Stored dataset items:

◆ ◆ ◆ ◆ ◆

/-- Drops the encodes and verify decodes of a tile's move, or of its extent's park, with their pins. -/
def dropCoding (key : Nat) (isPark : Bool) (s : State) : State :=
  let es := s.codec.encodes.filter fun j => j.key == key && j.isPark == isPark
  let isV := fun (j : DecodeJob) => j.key == key && j.ofWork isPark
  let ds := s.codec.decodes.filter isV
  let s1 := s.setCodec { s.codec with
    encodes := s.codec.encodes.filter fun j => ! (j.key == key && j.isPark == isPark)
    decodes := s.codec.decodes.filter fun j => ! isV j }
  let s2 := ds.foldl (fun u j => unpin j.sheetSlot j.sheetGen u) (es.foldl (fun u j => unpin j.sheetSlot j.sheetGen u) s1)
  (dedup (ds.map (·.md))).foldl (fun u md => turnDecodes md u) s2

/-- Gives a move or a park the coded bytes of a block; 4,096 bytes stand for a block stored raw anew. -/
def giveCoded (key b : Nat) (isPark : Bool) (bytes : List Byte) (s : State) : State :=
  if isPark then
    s.setTier { s.tier with
      parks := s.tier.parks.map fun p =>
        if p.ext == extOf key then
          { p with coded := p.coded.filter (fun c => ! (c.1 == key && c.2.block == b)) ++ [(key, ⟨b, bytes⟩)] } else p }
  else
    s.setTier { s.tier with
      moves := s.tier.moves.map fun m =>
        if m.key == key then { m with coded := m.coded.filter (·.block != b) ++ [⟨b, bytes⟩] } else m }

/-- The move of a tile. -/
def moveOf (s : State) (key : Nat) : Option Move := s.tier.moves.find? (·.key == key)

/-- A re-encode's block that does not code is stored raw (R179). -/
def keepRaw (j : EncodeJob) (s : State) : State :=
  if ! j.isPark && (moveOf s j.key).any (fun m => m.kind == .reencode) && blockLen (tdeOf s j.key) j.block != 0
  then giveCoded j.key j.block false j.raw s else s

/-- An encode ends (R165, R166): a block of more than 4,080 B stays raw, another goes to its verify decode.
(DESIGN CHOICE, log entry 26.) -/
def encodeEnd (j : EncodeJob) (error : List Byte) (s : State) : State :=
  let s1 := s.setCodec { s.codec with encodes := s.codec.encodes.filter (·.id != j.id) }
  let r := match bankView s j.sheetSlot j.sheetGen with
    | none => none
    | some (wide, size, entries) => encodeBlock j.sheetSlot j.sheetGen size wide entries j.raw
  match r with
  | none => keepRaw j (count 0x3040 2 (unpin j.sheetSlot j.sheetGen s1))
  | some bytes =>
    let ws := if j.isPark then (s.tier.parks.filter (·.ext == extOf j.key)).flatMap (·.waiters)
      else (s.tier.moves.filter (·.key == j.key)).flatMap (·.waiters)
    queueDecode
      { id := 0, md := j.md, key := j.key, block := j.block
        sheetSlot := j.sheetSlot, sheetGen := j.sheetGen, bytes := slice (xorBytes bytes error) 0 bytes.length 0
        use := .verify j.isPark j.encoder j.raw, tagged := taggedBy ws s } s1

/-- An encode whose encoder went out of use goes to another of its MD; with none left its block stays raw (R167). -/
def handEncode (j : EncodeJob) (s : State) : State :=
  let es := encodersOf s j.md
  if es.isEmpty then
    keepRaw j (unpin j.sheetSlot j.sheetGen (s.setCodec { s.codec with encodes := s.codec.encodes.filter (·.id != j.id) }))
  else
    let e := es.getD (freeValue s % es.length) 0
    (used s).setCodec { s.codec with
      encodes := s.codec.encodes.map fun q => if q.id == j.id then { q with encoder := e } else q }

/-- A failed read-after-encode check (R167): the encoder goes out of use, with the encodes that wait for it. -/
def encoderFails (md e : Nat) (s : State) : State :=
  let s0 := raise 0x0402 none 0
    (count 0x3040 4 (s.setCodec { s.codec with encodersOut := setInsert (md * 16 + e) s.codec.encodersOut }))
  let s1 := (s0.codec.encodes.filter fun j => j.md == md && j.encoder == e).foldl (fun u j => handEncode j u) s0
  if (encodersOf s1 md).isEmpty && ! s1.codec.exhausted.contains md then
    raise 0x0406 none 0 (s1.setCodec { s1.codec with exhausted := setInsert md s1.codec.exhausted })
  else s1

/-- A verify decode ends (R166, R167, R176). -/
def verifyEnd (j : DecodeJob) (isPark : Bool) (encoder : Nat) (raw : List Byte) (error : List Byte) (s : State) : State :=
  let ok := match j.result error s with
    | .ok r => r == raw
    | .error _ => false
  let s2 := count 0x3040 5 (decodeOver j s)
  let s3 := if ok then giveCoded j.key j.block isPark j.bytes s2
    else
      let u := encoderFails j.md encoder s2
      if ! isPark && blockLen (tdeOf u j.key) j.block != 0 then giveCoded j.key j.block false raw u else u
  unpin j.sheetSlot j.sheetGen s3

/-- Counts blocks that stay raw for want of a sheet (R162). -/
def countNoSheet (want : Bool) (n : Nat) (s : State) : State := if want then countBy 0x3040 3 n s else s

/-- The row by which the ageing process re-encodes a tile (R179), none of a tile that it leaves. A tile of an extent with a share row is
left (R302), and one of a protected region (R69). Where a coded block is DAMAGED the tile's coded blocks stay as they are, since that
block does (R41, R147, R175; DEDUCED, log entry 89). -/
def reencodeRow (s : State) (key : Nat) : Option Nat :=
  let t := tdeOf s key
  if ! isHome t.tier || t.blockLen.isEmpty || ! (t.state == .resident || t.state == .damaged) || t.blockLen.any (fun p => isDamaged t p.1)
      || isProtected s t.part (extOf key) || (shareFind s (extOf key)).isSome then none
  else match governRow s t.part (extOf key) with
    | none => none
    | some r =>
      if bitAt r 16 && field r 15 10 == t.sheetSlot
          && (bankFind s t.sheetSlot t.sheetGen).any (fun k => (bankOf s k).state == 3 && (bankOf s k).owner == t.part)
          && (activeBank s t.sheetSlot).isSome then some r else none

/-- True of a tile that the ageing process re-encodes (R179). (DEDUCED, log entry 89.) -/
def wantsReencode (s : State) (key : Nat) : Bool := (reencodeRow s key).isSome

/-! ### Blocks that a move stores afresh (R175, R179, R303) -/

/-- A re-encode leaves its tile's coded blocks as they are (R41, R175; DEDUCED, log entry 89): it copies them, and codes nothing. -/
def keepSheet (key : Nat) (s : State) : State :=
  let s1 := dropCoding key false s
  s1.setTier { s1.tier with
    moves := s1.tier.moves.map fun m => if m.key == key then { m with sheet := none, codesRaw := false, coded := [] } else m }

/-- A block that failed a decode for a move is DAMAGED if it is still stored as it was read (R172, R175). -/
def recodeFails (j : DecodeJob) (check : Nat) (s : State) : State :=
  let t := tdeOf s j.key
  if blockLen t j.block == j.bytes.length && (t.sheetSlot, t.sheetGen) == (j.sheetSlot, j.sheetGen) && ! isDamaged t j.block
  then damageBlock j.key j.block check s else s

/-! ### Decodes for readers inside the device (R169, R170) -/

/-- A command with a deadline is served by what a reader reads: its decodes are deadline-tagged (R169). -/
def readerTagged (who : List Nat) (s : State) : Bool :=
  match who with
  | 0 :: id :: _ => s.cmp.runs.any fun r => r.id == id && r.expiry.isSome
  | 1 :: id :: _ => (MapOps.get? id s.queue.cmds).any fun c => c.expiry.isSome
  | _ => false

/-- A block that has been decoded for a reader. -/
def decodedFor (s : State) (who : List Nat) (key b : Nat) : Option Decoded :=
  s.codec.decoded.find? fun d => d.who == who && d.key == key && d.block == b

/-- A decode for a reader has not ended. -/
def decodingFor (s : State) (who : List Nat) (key b : Nat) : Bool :=
  s.codec.decodes.any fun j => j.use == .reader who && j.key == key && j.block == b

/-- The home of a coded block queues its decode for a reader, with the pin on its generation (R148, R169): the sectors of the block are
read for a master. -/
def askDecode (who : List Nat) (master key b : Nat) (s : State) : State :=
  let t := tdeOf s key
  match homeOf t with
  | none => s
  | some k =>
    let c := codedBytes s k b (blockLen t b)
    queueDecode
      { id := 0, md := t.homeMd, key := key, block := b, sheetSlot := t.sheetSlot, sheetGen := t.sheetGen, bytes := c.1
        use := .reader who, bad := c.2, tagged := readerTagged who s }
      (pin t.sheetSlot t.sheetGen (chargeTier master t.tier (ceilDiv (blockLen t b) 64) s))

/-- A decode for a reader ends (R171, R172). -/
def readerEnd (j : DecodeJob) (who : List Nat) (error : List Byte) (s : State) : State :=
  let s1 := unpin j.sheetSlot j.sheetGen (count 0x3040 5 (decodeOver j s))
  let r := j.result error s
  let s2 := match r with | .ok _ => s1 | .error e => recodeFails j e s1
  if who.isEmpty then s2
  else s2.setCodec { s2.codec with
    decoded := s2.codec.decoded ++ [⟨who, j.key, j.block, r.toOption, j.bytes, j.sheetSlot, j.sheetGen⟩] }

/-- Readers take nothing more: what has been decoded for them is dropped, and decodes that run for them end for nobody. -/
def forgetReads (f : List Nat → Bool) (s : State) : State :=
  let gone := fun (u : DecodeUse) => match u with | .reader who => f who | _ => false
  s.setCodec { s.codec with
    decoded := s.codec.decoded.filter fun d => ! f d.who
    decodes := s.codec.decodes.map fun j => if gone j.use then { j with use := .reader [] } else j }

◆ ◆ ◆ ◆ ◆

DIRECTIONS: A line belongs in the answer if it contains the word "decodeOver"; copy every such line from the data above.

RESPONSE:
  let s2 := count 0x3040 5 (decodeOver j s)
  let s1 := unpin j.sheetSlot j.sheetGen (count 0x3040 5 (decodeOver j s))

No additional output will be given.